### What the task requires
Your result should be the lines holding the word "nextLaunch", copied from the entries below.

(Beginning of Data shown)

-- ==== Sys2Proof/Laws/State.lean ====
section
/-! SUPPORT. What the updates of a state leave as they are, field by field, and what is read after them. -/

namespace Sys2Proof.Machine

/-! ### A context replaced -/

@[simp] theorem State.setCtxOf_cores (s : State) (n : Nat) (c : Ctx) : (s.setCtxOf n c).cores = s.cores := rfl
@[simp] theorem State.setCtxOf_stash (s : State) (n : Nat) (c : Ctx) : (s.setCtxOf n c).stash = s.stash := rfl
@[simp] theorem State.setCtxOf_mem (s : State) (n : Nat) (c : Ctx) : (s.setCtxOf n c).mem = s.mem := rfl
@[simp] theorem State.setCtxOf_history (s : State) (n : Nat) (c : Ctx) : (s.setCtxOf n c).history = s.history := rfl
@[simp] theorem State.setCtxOf_tlb (s : State) (n : Nat) (c : Ctx) : (s.setCtxOf n c).tlb = s.tlb := rfl
@[simp] theorem State.setCtxOf_slots (s : State) (n : Nat) (c : Ctx) : (s.setCtxOf n c).slots = s.slots := rfl
@[simp] theorem State.setCtxOf_barriers (s : State) (n : Nat) (c : Ctx) : (s.setCtxOf n c).barriers = s.barriers := rfl
@[simp] theorem State.setCtxOf_tokens (s : State) (n : Nat) (c : Ctx) : (s.setCtxOf n c).tokens = s.tokens := rfl
@[simp] theorem State.setCtxOf_launches (s : State) (n : Nat) (c : Ctx) : (s.setCtxOf n c).launches = s.launches := rfl
@[simp] theorem State.setCtxOf_nextLaunch (s : State) (n : Nat) (c : Ctx) : (s.setCtxOf n c).nextLaunch = s.nextLaunch := rfl
@[simp] theorem State.setCtxOf_queues (s : State) (n : Nat) (c : Ctx) : (s.setCtxOf n c).queues = s.queues := rfl
@[simp] theorem State.setCtxOf_parts (s : State) (n : Nat) (c : Ctx) : (s.setCtxOf n c).parts = s.parts := rfl
@[simp] theorem State.setCtxOf_age (s : State) (n : Nat) (c : Ctx) : (s.setCtxOf n c).age = s.age := rfl
@[simp] theorem State.setCtxOf_images (s : State) (n : Nat) (c : Ctx) : (s.setCtxOf n c).images = s.images := rfl
@[simp] theorem State.setCtxOf_nextImage (s : State) (n : Nat) (c : Ctx) : (s.setCtxOf n c).nextImage = s.nextImage := rfl
@[simp] theorem State.setCtxOf_steer (s : State) (n : Nat) (c : Ctx) : (s.setCtxOf n c).steer = s.steer := rfl
@[simp] theorem State.setCtxOf_rings (s : State) (n : Nat) (c : Ctx) : (s.setCtxOf n c).rings = s.rings := rfl
@[simp] theorem State.setCtxOf_cqs (s : State) (n : Nat) (c : Ctx) : (s.setCtxOf n c).cqs = s.cqs := rfl
@[simp] theorem State.setCtxOf_front (s : State) (n : Nat) (c : Ctx) : (s.setCtxOf n c).front = s.front := rfl
@[simp] theorem State.setCtxOf_colls (s : State) (n : Nat) (c : Ctx) : (s.setCtxOf n c).colls = s.colls := rfl
@[simp] theorem State.setCtxOf_nextColl (s : State) (n : Nat) (c : Ctx) : (s.setCtxOf n c).nextColl = s.nextColl := rfl
@[simp] theorem State.setCtxOf_reductions (s : State) (n : Nat) (c : Ctx) : (s.setCtxOf n c).reductions = s.reductions := rfl
@[simp] theorem State.setCtxOf_fabric (s : State) (n : Nat) (c : Ctx) : (s.setCtxOf n c).fabric = s.fabric := rfl
@[simp] theorem State.setCtxOf_trust (s : State) (n : Nat) (c : Ctx) : (s.setCtxOf n c).trust = s.trust := rfl
@[simp] theorem State.setCtxOf_poison (s : State) (n : Nat) (c : Ctx) : (s.setCtxOf n c).poison = s.poison := rfl
@[simp] theorem State.setCtxOf_counted (s : State) (n : Nat) (c : Ctx) : (s.setCtxOf n c).counted = s.counted := rfl
@[simp] theorem State.setCtxOf_hbmReady (s : State) (n : Nat) (c : Ctx) : (s.setCtxOf n c).hbmReady = s.hbmReady := rfl
@[simp] theorem State.setCtxOf_fused (s : State) (n : Nat) (c : Ctx) : (s.setCtxOf n c).fused = s.fused := rfl
@[simp] theorem State.setCtxOf_wall (s : State) (n : Nat) (c : Ctx) : (s.setCtxOf n c).wall = s.wall := rfl
@[simp] theorem State.setCtxOf_tick (s : State) (n : Nat) (c : Ctx) : (s.setCtxOf n c).tick = s.tick := rfl
@[simp] theorem State.setCtxOf_turn (s : State) (n : Nat) (c : Ctx) : (s.setCtxOf n c).turn = s.turn := rfl
@[simp] theorem State.setCtxOf_work (s : State) (n : Nat) (c : Ctx) : (s.setCtxOf n c).work = s.work := rfl
@[simp] theorem State.setCtxOf_inputs (s : State) (n : Nat) (c : Ctx) : (s.setCtxOf n c).inputs = s.inputs := rfl
@[simp] theorem State.setCtxOf_cur (s : State) (n : Nat) (c : Ctx) : (s.setCtxOf n c).cur = s.cur := rfl
@[simp] theorem State.setCtxOf_bundle (s : State) (n : Nat) (c : Ctx) : (s.setCtxOf n c).bundle = s.bundle := rfl
@[simp] theorem State.setCtxOf_issue (s : State) (n : Nat) (c : Ctx) : (s.setCtxOf n c).issue = s.issue := rfl
@[simp] theorem State.setCtxOf_stage (s : State) (n : Nat) (c : Ctx) : (s.setCtxOf n c).stage = s.stage := rfl
@[simp] theorem State.setCtxOf_devOut (s : State) (n : Nat) (c : Ctx) : (s.setCtxOf n c).devOut = s.devOut := rfl
@[simp] theorem State.setCtxOf_zeroLines (s : State) (n : Nat) (c : Ctx) : (s.setCtxOf n c).zeroLines = s.zeroLines := rfl
@[simp] theorem State.setCtxOf_raised (s : State) (n : Nat) (c : Ctx) : (s.setCtxOf n c).raised = s.raised := rfl
@[simp] theorem State.setCtxOf_lastIssue (s : State) (n : Nat) (c : Ctx) : (s.setCtxOf n c).lastIssue = s.lastIssue := rfl
@[simp] theorem State.setCtxOf_patience (s : State) (n : Nat) (c : Ctx) : (s.setCtxOf n c).patience = s.patience := rfl
@[simp] theorem State.setCtxOf_waiting (s : State) (n : Nat) (c : Ctx) : (s.setCtxOf n c).waiting = s.waiting := rfl
@[simp] theorem State.setCtxOf_millrace (s : State) (n : Nat) (c : Ctx) : (s.setCtxOf n c).millrace = s.millrace := rfl

/-! ### The context in issue replaced -/

@[simp] theorem State.setCtx_cores (s : State) (c : Ctx) : (s.setCtx c).cores = s.cores := rfl
@[simp] theorem State.setCtx_stash (s : State) (c : Ctx) : (s.setCtx c).stash = s.stash := rfl
@[simp] theorem State.setCtx_mem (s : State) (c : Ctx) : (s.setCtx c).mem = s.mem := rfl
@[simp] theorem State.setCtx_history (s : State) (c : Ctx) : (s.setCtx c).history = s.history := rfl
@[simp] theorem State.setCtx_tlb (s : State) (c : Ctx) : (s.setCtx c).tlb = s.tlb := rfl
@[simp] theorem State.setCtx_slots (s : State) (c : Ctx) : (s.setCtx c).slots = s.slots := rfl
@[simp] theorem State.setCtx_barriers (s : State) (c : Ctx) : (s.setCtx c).barriers = s.barriers := rfl
@[simp] theorem State.setCtx_tokens (s : State) (c : Ctx) : (s.setCtx c).tokens = s.tokens := rfl
@[simp] theorem State.setCtx_launches (s : State) (c : Ctx) : (s.setCtx c).launches = s.launches := rfl
@[simp] theorem State.setCtx_nextLaunch (s : State) (c : Ctx) : (s.setCtx c).nextLaunch = s.nextLaunch := rfl
@[simp] theorem State.setCtx_queues (s : State) (c : Ctx) : (s.setCtx c).queues = s.queues := rfl
@[simp] theorem State.setCtx_parts (s : State) (c : Ctx) : (s.setCtx c).parts = s.parts := rfl
@[simp] theorem State.setCtx_age (s : State) (c : Ctx) : (s.setCtx c).age = s.age := rfl
@[simp] theorem State.setCtx_images (s : State) (c : Ctx) : (s.setCtx c).images = s.images := rfl
@[simp] theorem State.setCtx_nextImage (s : State) (c : Ctx) : (s.setCtx c).nextImage = s.nextImage := rfl
@[simp] theorem State.setCtx_steer (s : State) (c : Ctx) : (s.setCtx c).steer = s.steer := rfl
@[simp] theorem State.setCtx_rings (s : State) (c : Ctx) : (s.setCtx c).rings = s.rings := rfl
@[simp] theorem State.setCtx_cqs (s : State) (c : Ctx) : (s.setCtx c).cqs = s.cqs := rfl
@[simp] theorem State.setCtx_front (s : State) (c : Ctx) : (s.setCtx c).front = s.front := rfl
@[simp] theorem State.setCtx_colls (s : State) (c : Ctx) : (s.setCtx c).colls = s.colls := rfl
@[simp] theorem State.setCtx_nextColl (s : State) (c : Ctx) : (s.setCtx c).nextColl = s.nextColl := rfl
@[simp] theorem State.setCtx_reductions (s : State) (c : Ctx) : (s.setCtx c).reductions = s.reductions := rfl
@[simp] theorem State.setCtx_fabric (s : State) (c : Ctx) : (s.setCtx c).fabric = s.fabric := rfl
@[simp] theorem State.setCtx_trust (s : State) (c : Ctx) : (s.setCtx c).trust = s.trust := rfl
@[simp] theorem State.setCtx_poison (s : State) (c : Ctx) : (s.setCtx c).poison = s.poison := rfl
@[simp] theorem State.setCtx_counted (s : State) (c : Ctx) : (s.setCtx c).counted = s.counted := rfl
@[simp] theorem State.setCtx_hbmReady (s : State) (c : Ctx) : (s.setCtx c).hbmReady = s.hbmReady := rfl
@[simp] theorem State.setCtx_fused (s : State) (c : Ctx) : (s.setCtx c).fused = s.fused := rfl
@[simp] theorem State.setCtx_wall (s : State) (c : Ctx) : (s.setCtx c).wall = s.wall := rfl
@[simp] theorem State.setCtx_tick (s : State) (c : Ctx) : (s.setCtx c).tick = s.tick := rfl
@[simp] theorem State.setCtx_turn (s : State) (c : Ctx) : (s.setCtx c).turn = s.turn := rfl
@[simp] theorem State.setCtx_work (s : State) (c : Ctx) : (s.setCtx c).work = s.work := rfl
@[simp] theorem State.setCtx_inputs (s : State) (c : Ctx) : (s.setCtx c).inputs = s.inputs := rfl
@[simp] theorem State.setCtx_cur (s : State) (c : Ctx) : (s.setCtx c).cur = s.cur := rfl
@[simp] theorem State.setCtx_bundle (s : State) (c : Ctx) : (s.setCtx c).bundle = s.bundle := rfl
@[simp] theorem State.setCtx_issue (s : State) (c : Ctx) : (s.setCtx c).issue = s.issue := rfl
@[simp] theorem State.setCtx_stage (s : State) (c : Ctx) : (s.setCtx c).stage = s.stage := rfl
@[simp] theorem State.setCtx_devOut (s : State) (c : Ctx) : (s.setCtx c).devOut = s.devOut := rfl
@[simp] theorem State.setCtx_zeroLines (s : State) (c : Ctx) : (s.setCtx c).zeroLines = s.zeroLines := rfl
@[simp] theorem State.setCtx_raised (s : State) (c : Ctx) : (s.setCtx c).raised = s.raised := rfl
@[simp] theorem State.setCtx_lastIssue (s : State) (c : Ctx) : (s.setCtx c).lastIssue = s.lastIssue := rfl
@[simp] theorem State.setCtx_patience (s : State) (c : Ctx) : (s.setCtx c).patience = s.patience := rfl
@[simp] theorem State.setCtx_waiting (s : State) (c : Ctx) : (s.setCtx c).waiting = s.waiting := rfl
@[simp] theorem State.setCtx_millrace (s : State) (c : Ctx) : (s.setCtx c).millrace = s.millrace := rfl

(End of Data shown)

### Worked solution
@[simp] theorem State.setCtxOf_nextLaunch (s : State) (n : Nat) (c : Ctx) : (s.setCtxOf n c).nextLaunch = s.nextLaunch := rfl
@[simp] theorem State.setCtx_nextLaunch (s : State) (c : Ctx) : (s.setCtx c).nextLaunch = s.nextLaunch := rfl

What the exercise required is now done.